Sketch of Clarksville.
Clarksville was a thriving post village in Tennessee, and the capital of Montgomery county. Kit is located on the right or north side of the Cumberland river, at the point where the Red river itself into to the former stream. It is situated at about fifty miles from the northwest of Nashville, the capital of the State. In its prosperous days it had a population of between three and five thousand persons, and had considerable trade. There were at one time two goo9d banks established in the place and four or five newspaper offices. On the whole, previous to the breaking out of the rebellion, it gave great promise of being a rising place, but at the present time it appears to have greatly retrograded.
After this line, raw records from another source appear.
-- ==== Sys2Proof/Laws/Commands.lean ====
section
/-!
SUPPORT. The laws of the lifts: what a step makes of an effect on the package, a die, a unit, and of a mailbox command with its
reply.
-/
namespace Sys2Proof.Machine

/-! ### A step's effect -/

@[simp] theorem State.begun_blks (s : State) : s.begun.blks = s.hw.blks := rfl
@[simp] theorem State.begun_stages (s : State) : s.begun.stages = s.hw.stages := rfl
@[simp] theorem State.begun_clk (s : State) : s.begun.clk = s.hw.clk := rfl
@[simp] theorem State.begun_free (s : State) : s.begun.free = s.hw.free := rfl
@[simp] theorem State.begun_nextId (s : State) : s.begun.nextId = s.hw.nextId := rfl
@[simp] theorem State.begun_replies (s : State) : s.begun.replies = s.hw.replies := rfl
@[simp] theorem State.begun_bl (s : State) : s.begun.bl = s.hw.bl := rfl
@[simp] theorem State.begun_mode (s : State) : s.begun.mode = s.hw.mode := rfl
@[simp] theorem State.begun_lead (s : State) : s.begun.lead = s.hw.lead := rfl
@[simp] theorem State.begun_leadSt (s : State) : s.begun.leadSt = s.hw.leadSt := rfl
@[simp] theorem State.begun_takeover (s : State) : s.begun.takeover = s.hw.takeover := rfl
@[simp] theorem State.begun_kennel (s : State) : s.begun.kennel = s.hw.kennel := rfl
@[simp] theorem State.begun_pkg (s : State) : s.begun.pkg = s.hw.pkg := rfl
@[simp] theorem State.begun_faultMask (s : State) : s.begun.faultMask = s.hw.faultMask := rfl
@[simp] theorem State.begun_ring (s : State) : s.begun.ring = s.hw.ring := rfl
@[simp] theorem State.begun_evtNext (s : State) : s.begun.evtNext = s.hw.evtNext := rfl
@[simp] theorem State.begun_evtDurable (s : State) : s.begun.evtDurable = s.hw.evtDurable := rfl
@[simp] theorem State.begun_limits (s : State) : s.begun.limits = s.hw.limits := rfl
@[simp] theorem State.begun_fwSlots (s : State) : s.begun.fwSlots = s.hw.fwSlots := rfl
@[simp] theorem State.begun_fw (s : State) : s.begun.fw = s.hw.fw := rfl
@[simp] theorem State.begun_fwBooted (s : State) : s.begun.fwBooted = s.hw.fwBooted := rfl
@[simp] theorem State.begun_eps (s : State) : s.begun.eps = s.hw.eps := rfl
@[simp] theorem State.begun_tunnels (s : State) : s.begun.tunnels = s.hw.tunnels := rfl
@[simp] theorem State.begun_hsIn (s : State) : s.begun.hsIn = s.hw.hsIn := rfl
@[simp] theorem State.begun_hostedWait (s : State) : s.begun.hostedWait = s.hw.hostedWait := rfl
@[simp] theorem State.begun_porst (s : State) : s.begun.porst = s.hw.porst := rfl
@[simp] theorem State.begun_railFault (s : State) : s.begun.railFault = s.hw.railFault := rfl
@[simp] theorem State.begun_clkFault (s : State) : s.begun.clkFault = s.hw.clkFault := rfl
@[simp] theorem State.begun_hsForce (s : State) : s.begun.hsForce = s.hw.hsForce := rfl
@[simp] theorem State.begun_hsPins (s : State) : s.begun.hsPins = s.hw.hsPins := rfl
@[simp] theorem State.begun_hsOn (s : State) : s.begun.hsOn = s.hw.hsOn := rfl
@[simp] theorem State.begun_gh (s : State) : s.begun.gh = s.hw.gh := rfl
@[simp] theorem State.begun_dies (s : State) : s.begun.dies = s.hw.dies := rfl
@[simp] theorem State.begun_regs (s : State) : s.begun.regs = s.hw.regs := rfl
@[simp] theorem State.begun_stores (s : State) : s.begun.stores = [] := rfl
@[simp] theorem State.begun_wipes (s : State) : s.begun.wipes = [] := rfl
@[simp] theorem State.begun_out (s : State) : s.begun.out = [] := rfl
@[simp] theorem State.rd_begun (s : State) (d : Nat) (a : AttrId) (i : Nat) : s.begun.rd d a i = s.hw.rd d a i := rfl
@[simp] theorem State.die_begun (s : State) (d : Nat) : s.begun.die d = s.hw.die d := rfl
@[simp] theorem State.blk_begun (s : State) (k : RegKey) : s.begun.blk k = s.hw.blk k := rfl

@[simp] theorem State.run_pending (s : State) (f : List (List Host.Cell) → Hw → Hw) : (s.run f).pending = s.pending := rfl
@[simp] theorem State.run_stores (s : State) (f : List (List Host.Cell) → Hw → Hw) : (s.run f).hw.stores = [] := rfl
@[simp] theorem State.run_wipes (s : State) (f : List (List Host.Cell) → Hw → Hw) : (s.run f).hw.wipes = [] := rfl

/-- The record after a step. -/
theorem State.run_hw (s : State) (f : List (List Host.Cell) → Hw → Hw) :
    (s.run f).hw = { f s.mems s.begun with stores := [], wipes := [] } := rfl

theorem State.run_mems (s : State) (f : List (List Host.Cell) → Hw → Hw) :
    (s.run f).mems = applyStores (applyWipes s.mems (f s.mems s.begun).wipes) (f s.mems s.begun).stores := rfl

/-- A step that stores and loses nothing leaves the memories. -/
theorem State.run_mems_same (s : State) (f : List (List Host.Cell) → Hw → Hw) (h1 : (f s.mems s.begun).stores = [])
    (h2 : (f s.mems s.begun).wipes = []) : (s.run f).mems = s.mems := by rw [State.run_mems, h1, h2]; rfl
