theorem Hw.fwAbort_only (h : Hw) :
    Hw.Only [] [] [.fwSlots, .fw] h (Hw.fwAbort h) := by
  unfold Hw.fwAbort
  try simp only
  repeat' (first
    | with_reducible apply Hw.Only.refl
    | decide
    | (with_reducible apply Hw.Only.ite <;> intro _)
    | (with_reducible apply Hw.Only.ite2 <;> intro _)
    | dsimp only
    | split
    | (with_reducible apply Hw.Only.step ?_ (Hw.with_fw_fwSlots ..)))

theorem Hw.loadCheckpoint_only (h : Hw) (c : KennelSlot) :
    Hw.Only [0x0] [] [.blks, .pkg] h (Hw.loadCheckpoint h c) := by
  unfold Hw.loadCheckpoint
  try simp only
  repeat' (first
    | with_reducible apply Hw.Only.refl
    | decide
    | dsimp only
    | (with_reducible apply Hw.Only.step ?_ (Hw.with_blks_pkg_regs ..)))

theorem Hw.loadCold_only (h : Hw) :
    Hw.Only [0x0] [.front, .buckets, .folded] [.blks, .pkg] h (Hw.loadCold h) := by
  unfold Hw.loadCold
  try simp only
  repeat' (first
    | with_reducible apply Hw.Only.refl
    | decide
    | (with_reducible apply Hw.Only.step ?_ (Hw.wr_only ..))
    | (with_reducible apply Hw.Only.step ?_ (Hw.eventPkg_only ..))
    | dsimp only
    | (with_reducible apply Hw.Only.step ?_ (Hw.with_blks_pkg_regs ..)))

theorem Hw.takeToken_only (h : Hw) (d us : Nat) (moved : Bool) :
    Hw.Only [0x0] [.front, .buckets, .folded] [.blks, .stages, .lead, .leadSt, .takeover, .moving, .repairArmed, .pkg, .fwSlots, .fw] h (Hw.takeToken h d us moved) := by
  unfold Hw.takeToken
  try simp only
  repeat' (first
    | with_reducible apply Hw.Only.refl
    | decide
    | (with_reducible apply Hw.Only.ite <;> intro _)
    | (with_reducible apply Hw.Only.ite2 <;> intro _)
    | (with_reducible apply Hw.Only.step ?_ (Hw.wr_only ..))
    | (with_reducible apply Hw.Only.step ?_ (Hw.add_only ..))
    | (with_reducible apply Hw.Only.step ?_ (Hw.setBlk_only ..))
    | (with_reducible apply Hw.Only.step ?_ (Hw.loadCold_only ..))
    | (with_reducible apply Hw.Only.step ?_ (Hw.loadCheckpoint_only ..))
    | (with_reducible apply Hw.Only.step ?_ (Hw.fwAbort_only ..))
    | (with_reducible apply Hw.Only.step ?_ (Hw.dropPkgStages_only ..))
    | (with_reducible apply Hw.Only.step ?_ (Hw.setLd_only ..))
    | (with_reducible apply Hw.Only.step ?_ (Hw.eventPkg_only ..))
    | dsimp only
    | split
    | (apply Hw.Only.of_pair; assumption)
    | (apply Hw.Only.of_triple; assumption)
    | (with_reducible apply Hw.Only.step ?_ (Hw.with_lead_moving_repairArmed_takeover ..)))

theorem Hw.repairStart_only (h : Hw) (d : Nat) :
    Hw.Only [0x1e0002] [.up] [.leadSt] h (Hw.repairStart h d) := by
  unfold Hw.repairStart
  try simp only
  repeat' (first
    | with_reducible apply Hw.Only.refl
    | (intro D x hx; cases x <;> first | exact absurd (by decide) hx | exact rfl)
    | decide
    | (with_reducible apply Hw.Only.step ?_ (Hw.setLd_only ..))
    | (with_reducible apply Hw.Only.step ?_ (Hw.onDie_only [.up] _ _ _ ?_))
    | dsimp only
    | split)

theorem Hw.erRegs_only (h : Hw) :
    Hw.Only [0x1f0001, 0x1f0002, 0x1f0003] [] [] h (Hw.erRegs h) := by
  unfold Hw.erRegs
  try simp only
  repeat' (first
    | with_reducible apply Hw.Only.refl
    | decide
    | (with_reducible apply Hw.Only.ite <;> intro _)
    | (with_reducible apply Hw.Only.ite2 <;> intro _)
    | (with_reducible apply Hw.Only.step ?_ (Hw.wr_only ..))
    | dsimp only
    | split)

theorem Hw.numberEvent_only (h : Hw) (d : Nat) (e : Evt) :
    Hw.Only [0x1f, 0x20005, 0x20010, 0x20013, 0x20014, 0x20015, 0x20016, 0x1f0001, 0x1f0002, 0x1f0003, 0x1f0005] [.queues, .front, .buckets, .folded] [.ring, .evtNext, .eps, .stores, .out] h (Hw.numberEvent h d e) := by
  unfold Hw.numberEvent
  try simp only
  repeat' (first
    | with_reducible apply Hw.Only.refl
    | (intro D x hx; cases x <;> first | exact absurd (by decide) hx | exact rfl)
    | decide
    | (with_reducible apply Hw.Only.ite <;> intro _)
    | (with_reducible apply Hw.Only.ite2 <;> intro _)
    | (with_reducible apply Hw.Only.foldl)
    | (intro (_ : Hw); intro _)
    | (intro (_ : Hw))
    | (with_reducible apply Hw.Only.foldlP)
    | (intro (_ : _ × Hw); intro _)
    | (with_reducible apply Hw.Only.step ?_ (Hw.wr_only ..))
    | (with_reducible apply Hw.Only.step ?_ (Hw.erRegs_only ..))
    | (with_reducible apply Hw.Only.step ?_ (Hw.qPushPacket_only ..))
    | (with_reducible apply Hw.Only.step ?_ (Hw.onDie_only [.front] _ _ _ ?_))
    | dsimp only
    | split
    | (with_reducible apply Hw.Only.step ?_ (Hw.with_evtNext_ring ..)))
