-- ==== Sys2Proof/Laws/OnlyData.lean ====
section
/-!
SUPPORT. Frames of the operations of the data path, the cameras and the lamps: what each can change, from the frames of the operations it calls.
-/
namespace Sys2Proof.Machine

/-! ### Pipeline -/

theorem Hw.swapDecide_only (h : Hw) (d b : Nat) :
    Hw.Only [0x1f, 0x60020, 0x80002, 0x80003, 0x80004, 0x80005, 0x80020, 0x80021, 0x80022, 0x90001, 0x90002, 0x90004] [.mbx, .front, .buckets, .folded, .ports, .banks, .bankFrom] [.pkg] h (Hw.swapDecide h d b) := by
  unfold Hw.swapDecide
  try simp only
  repeat' (first
    | with_reducible apply Hw.Only.refl
    | (intro D x hx; cases x <;> first | exact absurd (by decide) hx | exact rfl)
    | decide
    | (with_reducible apply Hw.Only.ite <;> intro _)
    | (with_reducible apply Hw.Only.ite2 <;> intro _)
    | (with_reducible apply Hw.Only.foldl)
    | (intro (_ : Hw); intro _)
    | (intro (_ : Hw))
    | (with_reducible apply Hw.Only.foldlP)
    | (intro (_ : _ × Hw); intro _)
    | (with_reducible apply Hw.Only.step ?_ (Hw.wr_only ..))
    | (with_reducible apply Hw.Only.step ?_ (Hw.add_only ..))
    | (with_reducible apply Hw.Only.step ?_ (Hw.retireBank_only ..))
    | (with_reducible apply Hw.Only.step ?_ (Hw.prepare_only ..))
    | (with_reducible apply Hw.Only.step ?_ (Hw.onBank_only ..))
    | (with_reducible apply Hw.Only.step ?_ (Hw.squash_only ..))
    | (with_reducible apply Hw.Only.step ?_ (Hw.movePoint_only ..))
    | (with_reducible apply Hw.Only.step ?_ (Hw.settle_only ..))
    | (with_reducible apply Hw.Only.step ?_ (Hw.event_only ..))
    | (with_reducible apply Hw.Only.step ?_ (Hw.onDie_only [.bankFrom] _ _ _ ?_))
    | dsimp only
    | split
    | (apply Hw.Only.of_pair; assumption)
    | (apply Hw.Only.of_triple; assumption))

theorem Hw.swapsFor_only (h : Hw) (d c k : Nat) :
    Hw.Only [0x1f, 0x60020, 0x80002, 0x80003, 0x80004, 0x80005, 0x80020, 0x80021, 0x80022, 0x90001, 0x90002, 0x90004] [.mbx, .front, .buckets, .folded, .ports, .banks, .bankFrom] [.pkg] h (Hw.swapsFor h d c k) := by
  unfold Hw.swapsFor
  try simp only
  repeat' (first
    | with_reducible apply Hw.Only.refl
    | decide
    | (with_reducible apply Hw.Only.ite <;> intro _)
    | (with_reducible apply Hw.Only.ite2 <;> intro _)
    | (with_reducible apply Hw.Only.foldl)
    | (intro (_ : Hw); intro _)
    | (intro (_ : Hw))
    | (with_reducible apply Hw.Only.foldlP)
    | (intro (_ : _ × Hw); intro _)
    | (with_reducible apply Hw.Only.step ?_ (Hw.swapDecide_only ..))
    | dsimp only
    | split)
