end Sys2Proof.Machine
end

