theorem execItvDeepExit_within (die : Nat) (s : State) {s' : State} (hn : execItvDeepExit die s = .next s') :
    s.Within [0x1F, A.itv_state.code, A.itv_gen.code, A.train_step.code, A.tx_pm.code, A.rx_pm.code, A.link_downs.code, A.sys_role.code, A.master_serial.code, A.upstream.code] [.front, .buckets, .folded, .itv] [.pkg] s' := by
  unfold execItvDeepExit at hn
  refine State.within_onDie (G := [.pkg]) hn (fun ms k => ?_)
  try simp only
  repeat' (first
    | with_reducible apply Hw.Only.refl
    | (intro D x hx; cases x <;> first | exact absurd (by decide) hx | exact rfl)
    | decide
    | (with_reducible apply Hw.Only.ite <;> intro _)
    | (with_reducible apply Hw.Only.ite2 <;> intro _)
    | (with_reducible apply Hw.Only.step ?_ (Hw.wr_only ..))
    | (with_reducible apply Hw.Only.step ?_ (Hw.itvTo_only ..))
    | (with_reducible apply Hw.Only.step ?_ (Hw.itvPm_only ..))
    | (with_reducible apply Hw.Only.step ?_ (Hw.onDie_only [.itv] _ _ _ ?_))
    | dsimp only
    | split)

theorem execEyeScanComplete_within (die lane width height : Nat) (s : State) {s' : State} (hn : execEyeScanComplete die lane width height s = .next s') :
    s.Within [0x1F, A.eye_tb1.code] [.mbx, .front, .buckets, .folded, .itv] [.blks, .pkg] s' := by
  unfold execEyeScanComplete at hn
  refine State.within_onUnit (G := [.blks, .pkg]) hn (fun ms k => ?_)
  try simp only
  repeat' (first
    | with_reducible apply Hw.Only.refl
    | (intro D x hx; split <;> (cases x <;> first | exact absurd (by decide) hx | exact rfl))
    | (intro D x hx; cases x <;> first | exact absurd (by decide) hx | exact rfl)
    | decide
    | (with_reducible apply Hw.Only.ite <;> intro _)
    | (with_reducible apply Hw.Only.ite2 <;> intro _)
    | (with_reducible apply Hw.Only.foldl)
    | (intro (_ : Hw); intro _)
    | (intro (_ : Hw))
    | (with_reducible apply Hw.Only.foldlP)
    | (intro (_ : _ × Hw); intro _)
    | (with_reducible apply Hw.Only.step ?_ (Hw.wr_only ..))
    | (with_reducible apply Hw.Only.step ?_ (Hw.settle_only ..))
    | (with_reducible apply Hw.Only.step ?_ (Hw.event_only ..))
    | (with_reducible apply Hw.Only.step ?_ (Hw.wrBlk_only ..))
    | (with_reducible apply Hw.Only.step ?_ (Hw.onDie_only [.itv] _ _ _ ?_))
    | dsimp only
    | split)

theorem execItvEyeRead_within (h : Hdr) (lanes : Nat) (s : State) {s' : State} (hn : execItvEyeRead h lanes s = .next s') :
    s.Within [0x1F, A.cfg_changes.code] [.mbx, .front, .buckets, .folded] [.replies] s' := by
  unfold execItvEyeRead at hn
  refine State.within_command (G := [.replies]) hn (fun ms d k => ?_) (by decide) (by decide)
  try simp only
  repeat' (first
    | with_reducible apply Hw.Only.refl
    | decide
    | (with_reducible apply Hw.Only.ite <;> intro _)
    | (with_reducible apply Hw.Only.ite2 <;> intro _)
    | (intro (_ : Hw); intro _)
    | (intro (_ : Hw))
    | (with_reducible apply Hw.Only.step ?_ (refuse_only ..))
    | (with_reducible apply Hw.Only.step ?_ (Hw.command_only (C := [0x1f, 0x10021]) (F := [.mbx, .front, .buckets, .folded]) (G := [.replies, .out]) ?_ ?_ ..))
    | dsimp only
    | split)

theorem execItvEyeMeasure_within (h : Hdr) (lanes : Nat) (s : State) {s' : State} (hn : execItvEyeMeasure h lanes s = .next s') :
    s.Within [0x1F, A.cfg_changes.code] [.mbx, .front, .buckets, .folded, .itv] [.nextId, .replies, .pkg] s' := by
  unfold execItvEyeMeasure at hn
  refine State.within_command (G := [.nextId, .replies, .pkg]) hn (fun ms d k => ?_) (by decide) (by decide)
  try simp only
  repeat' (first
    | with_reducible apply Hw.Only.refl
    | (intro D x hx; cases x <;> first | exact absurd (by decide) hx | exact rfl)
    | decide
    | (with_reducible apply Hw.Only.ite <;> intro _)
    | (with_reducible apply Hw.Only.ite2 <;> intro _)
    | (intro (_ : Hw); intro _)
    | (intro (_ : Hw))
    | (with_reducible apply Hw.Only.step ?_ (refuse_only ..))
    | (with_reducible apply Hw.Only.step ?_ (okWith_only ..))
    | (with_reducible apply Hw.Only.step ?_ (Hw.deferWork_only ..))
    | (with_reducible apply Hw.Only.step ?_ (Hw.settle_only ..))
    | (with_reducible apply Hw.Only.step ?_ (Hw.command_only (C := [0x1f, 0x10021]) (F := [.mbx, .front, .buckets, .folded, .itv]) (G := [.nextId, .replies, .pkg, .out]) ?_ ?_ ..))
    | (with_reducible apply Hw.Only.step ?_ (Hw.onDie_only [.itv] _ _ _ ?_))
    | dsimp only
    | split
    | (apply Hw.Only.of_pair; assumption)
    | (apply Hw.Only.of_triple; assumption))

theorem execEthLinkChange_within (die port : Nat) (up : Bool) (s : State) {s' : State} (hn : execEthLinkChange die port up s = .next s') :
    s.Within [0x1F, A.link_up.code] [.front, .buckets, .folded] [] s' := by
  unfold execEthLinkChange at hn
  refine State.within_onUnit (G := []) hn (fun ms k => ?_)
  try simp only
  repeat' (first
    | with_reducible apply Hw.Only.refl
    | decide
    | (with_reducible apply Hw.Only.ite <;> intro _)
    | (with_reducible apply Hw.Only.ite2 <;> intro _)
    | (with_reducible apply Hw.Only.step ?_ (Hw.wr_only ..))
    | (with_reducible apply Hw.Only.step ?_ (Hw.event_only ..))
    | dsimp only
    | split)

theorem execEnumFrame_within (link serial : Nat) (masterEn : Bool) (priority dies : Nat) (chains : List Nat) (place : Option EnumPlace) (lo hi : Nat) (s : State) {s' : State} (hn : execEnumFrame link serial masterEn priority dies chains place lo hi s = .next s') :
    s.Within [0x1F, A.sys_role.code, A.node_base.code, A.node_count.code, A.sys_nodes.code, A.sys_packages.code, A.master_serial.code, A.sys_gen.code, A.upstream.code, A.addr_full.code, A.depth.code] [.front, .buckets, .folded] [.pkg] s' := by
  unfold execEnumFrame at hn
  refine State.within_onUnit (G := [.pkg]) hn (fun ms k => ?_)
  try simp only
  repeat' (first
    | with_reducible apply Hw.Only.refl
    | (intro D x hx; cases x <;> first | exact absurd (by decide) hx | exact rfl)
    | (intro x hx; cases x <;> first | exact absurd (by decide) hx | exact rfl)
    | decide
    | (with_reducible apply Hw.Only.ite <;> intro _)
    | (with_reducible apply Hw.Only.ite2 <;> intro _)
    | (with_reducible apply Hw.Only.step ?_ (Hw.wr_only ..))
    | (with_reducible apply Hw.Only.step ?_ (Hw.enumerate_only ..))
    | (with_reducible apply Hw.Only.step ?_ (Hw.roleUpdate_only ..))
    | (with_reducible apply Hw.Only.step ?_ (Hw.eventPkg_only ..))
    | dsimp only
    | split
    | (apply Hw.Only.of_pair; assumption)
    | (apply Hw.Only.of_triple; assumption)
    | (with_reducible refine Hw.Only.mono (Hw.Only.recs k _ [.pkg] (Eq.refl _) (Eq.refl _) ?_) ?_)
    | (with_reducible apply Hw.Only.step ?_ (Hw.with_pkg ..)))

theorem execAutoEnum_within (s : State) {s' : State} (hn : execAutoEnum s = .next s') :
    s.Within [0x1F, A.sys_role.code, A.node_base.code, A.node_count.code, A.sys_nodes.code, A.sys_packages.code, A.master_serial.code, A.sys_gen.code, A.addr_full.code, A.depth.code] [.front, .buckets, .folded] [.pkg] s' := by
  unfold execAutoEnum at hn
  refine State.within_onPkg (G := [.pkg]) hn (fun ms k => ?_)
  try simp only
  repeat' (first
    | with_reducible apply Hw.Only.refl
    | decide
    | (with_reducible apply Hw.Only.ite <;> intro _)
    | (with_reducible apply Hw.Only.ite2 <;> intro _)
    | (with_reducible apply Hw.Only.step ?_ (Hw.enumerate_only ..))
    | (with_reducible apply Hw.Only.step ?_ (Hw.roleUpdate_only ..))
    | dsimp only
    | split)

theorem execSysEnumFresh_within (h : Hdr) (s : State) {s' : State} (hn : execSysEnumFresh h s = .next s') :
    s.Within [0x1F, A.cfg_changes.code, A.sys_role.code, A.node_base.code, A.node_count.code, A.sys_nodes.code, A.sys_packages.code, A.master_serial.code, A.sys_gen.code, A.addr_full.code, A.depth.code] [.mbx, .front, .buckets, .folded] [.nextId, .replies, .pkg] s' := by
  unfold execSysEnumFresh at hn
  refine State.within_command (G := [.nextId, .replies, .pkg]) hn (fun ms d k => ?_) (by decide) (by decide)
  try simp only
  repeat' (first
    | with_reducible apply Hw.Only.refl
    | decide
    | (intro (_ : Hw); intro _)
    | (intro (_ : Hw))
    | (with_reducible apply Hw.Only.step ?_ (sysEnum_only ..))
    | (with_reducible apply Hw.Only.step ?_ (Hw.command_only (C := [0x1f, 0x10021, 0x1a0001, 0x1a0002, 0x1a0003, 0x1a0004, 0x1a0005, 0x1a0008, 0x1a000c, 0x1a0012, 0x1a0010]) (F := [.mbx, .front, .buckets, .folded]) (G := [.nextId, .replies, .pkg, .out]) ?_ ?_ ..))
    | dsimp only
    | split)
New York Herald, February 24, 1862
24, Special Orders No. 17, relative to murder of Confederate prisoner of war in Memphis
SPECIAL ORDERS, No. 17. HDQRS. SIXTEENTH ARMY CORPS, Memphis, Tenn., February 24, 1863.
I. Second Lieut. Charles Lewis, U. S. cavalry, having been tried by a military commission and the proceedings forwarded to the President of the United States, will be committed to strict confinement at the Alton prison, Illinois, until the decision of the President shall be made known.
Col. M. S. Howe, third U. S. Cavalry, will detail a sergeant and three men as a guard to convey the prisoner to Alton.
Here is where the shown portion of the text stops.